— Хочу, чтобы вы показали, почему мы должны подражать Арбонне. В нашей музыке. Мы исполняем все ваши вещи в Ауленсбурге, есть певцы в Аримонде и Портецце. Мы исполняем все, что и вы сейчас. И не хуже вас! Пора выйти из вашей тени! — Он снова выпил, покачнулся и в тишине прибавил: — Особенно учитывая то, что вас здесь может и не оказаться через год!
Двум другим за столом хватило такта поморщиться при этих словах и стащить трубадура вниз, но слова уже прозвучали. Лиссет хотела рассердиться, но нашла в себе лишь печаль и страх, которые не оставляли ее со дня летнего солнцестояния. Не требовалось большого ума, чтобы заглянуть в будущее и испугаться.
За их столом сидело четыре трубадура, но она знала, что Аурелиан не станет предлагать собственную музыку. Он мог для них спеть. Реми и Журдайн переглянулись, а Алайн нервно прочистил горло. Лиссет уже собиралась предложить себя, но тут другой человек опередил ее.
— Я отвечу на этот вызов, если позволите. — Она знала этот голос, они все знали этот голос, но никто не видел, как в таверну вошел этот человек. Никто даже не говорил, что он в Люссане. Быстро оглянувшись, Лиссет увидела Рамира Талаирского с лютней в руках, который медленно шел вперед, осторожно пробираясь между столиками с людьми к центру зала.
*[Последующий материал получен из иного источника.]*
-- ==== Sys2Proof/Machine/Yard.lean ====
section
/-! DEFINITION. The yard (spec/17): how an offset becomes a device location, contents and inline ECC, the schedulers,
enabling, refresh, retraining, replay, self-refresh and repair. -/

namespace Sys2Proof.Machine

/-! ## Mapping (R415-R419) -/

/-- The device size in bytes (R415). -/
def State.yardD (s : State) : Nat := 2 ^ (29 + s.get YRD_CFG_DENS)

/-- Row bits (R415). -/
def State.yardR (s : State) : Nat := 15 + s.get YRD_CFG_DENS

/-- A channel's usable size (R416). -/
def State.yardU (s : State) : Nat := if s.test YRD_CTL_ECC then 7 * s.yardD / 8 else s.yardD

def State.yardCap (s : State) : Nat := s.yardChans * s.yardU

/-- The start of the bulk area. -/
def State.yardTop (s : State) : Nat := s.get YRD_MAP_QTOP * 2 ^ 24

/-- The queue area's share on each channel (R416). -/
def State.yardH (s : State) : Nat := s.yardTop / s.yardChans

/-- The class of the area an offset lies in: 0 queue, 1 bulk (R416). -/
def State.yardArea (s : State) (q : Nat) : Nat := if q < s.yardTop then 0 else 1

/-- The channel and channel-local address of an offset (R417, R418). -/
def State.yardLocal (s : State) (q : Nat) : Nat × Nat :=
  if q < s.yardTop then
    if s.yardChans = 1 ∨ q < s.yardH then (0, q) else (1, q - s.yardH)
  else
    let b := q - s.yardTop
    if s.yardChans = 1 then (0, s.yardH + b)
    else
      let g := 2 ^ (6 + s.get YRD_MAP_GRAIN)
      (b / g % 2, s.yardH + b / (2 * g) * g + b % g)

/-- The parity of the bits of `n` below bit 20. -/
def parity (n : Nat) : Nat := ((List.range 20).map (fun i => n / 2 ^ i % 2)).sum % 2

/-- Row, bank bits (BG0 BA1 BA0) and byte within the bank's page of a channel-local address; the bank bits of a
queue-class access are changed by the row masks (R419). -/
def State.yardPlace (s : State) (cls a : Nat) : Nat × Nat × Nat :=
  let row := a / 2 ^ 14 % 2 ^ s.yardR
  let m := fun k => if cls = 0 then parity (row &&& (s.rg (YRD_QXOR k)).toNat) else 0
  let x := fun i k => (a / 2 ^ i % 2 + m k) % 2
  (row, 4 * x 13 2 + 2 * x 12 1 + x 11 0, a % 2 ^ 11)

/-- The key of the byte at channel-local address `a` of channel `c`: its channel and device location. -/
def State.yardKeyAt (s : State) (c a : Nat) : Nat :=
  let (row, bank, col) := s.yardPlace (if a < s.yardH then 0 else 1) a
  c * 2 ^ 32 + row * 2 ^ 14 + bank * 2 ^ 11 + col

/-- The key of the yard byte at offset `q`. -/
def State.yardKey (s : State) (q : Nat) : Nat := s.yardKeyAt (s.yardLocal q).1 (s.yardLocal q).2

/-- The number of the row of a channel-local address as R466's tracker keeps it. -/
def State.yardRowAt (s : State) (c a : Nat) : Nat :=
  let (row, bank, _) := s.yardPlace (if a < s.yardH then 0 else 1) a
  (8 * c + bank) * 2 ^ 17 + row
Жонглеру Бертрана сейчас было по крайней мере шестьдесят лет. Давно миновали дни, когда Рамир носил свою лютню и арфу и песни Бертрана де Талаира по всем замкам и городам Арбонны и во все города и укрепления пяти других стран. Теперь он чаще всего оставался в Талаире, где у него были собственные комнаты и почетное место у очага в зале. Он даже не приезжал в Тавернель на праздник летнего солнцестояния в последние два года. Оба сезона среди молодых исполнителей возникали горячие обсуждения того, что скоро может наступить время для эна Бертрана выбрать нового жонглера. Для певца невозможно было представить более высокого положения; подобные фантазии порождали бессонницу на всю ночь или сновидения.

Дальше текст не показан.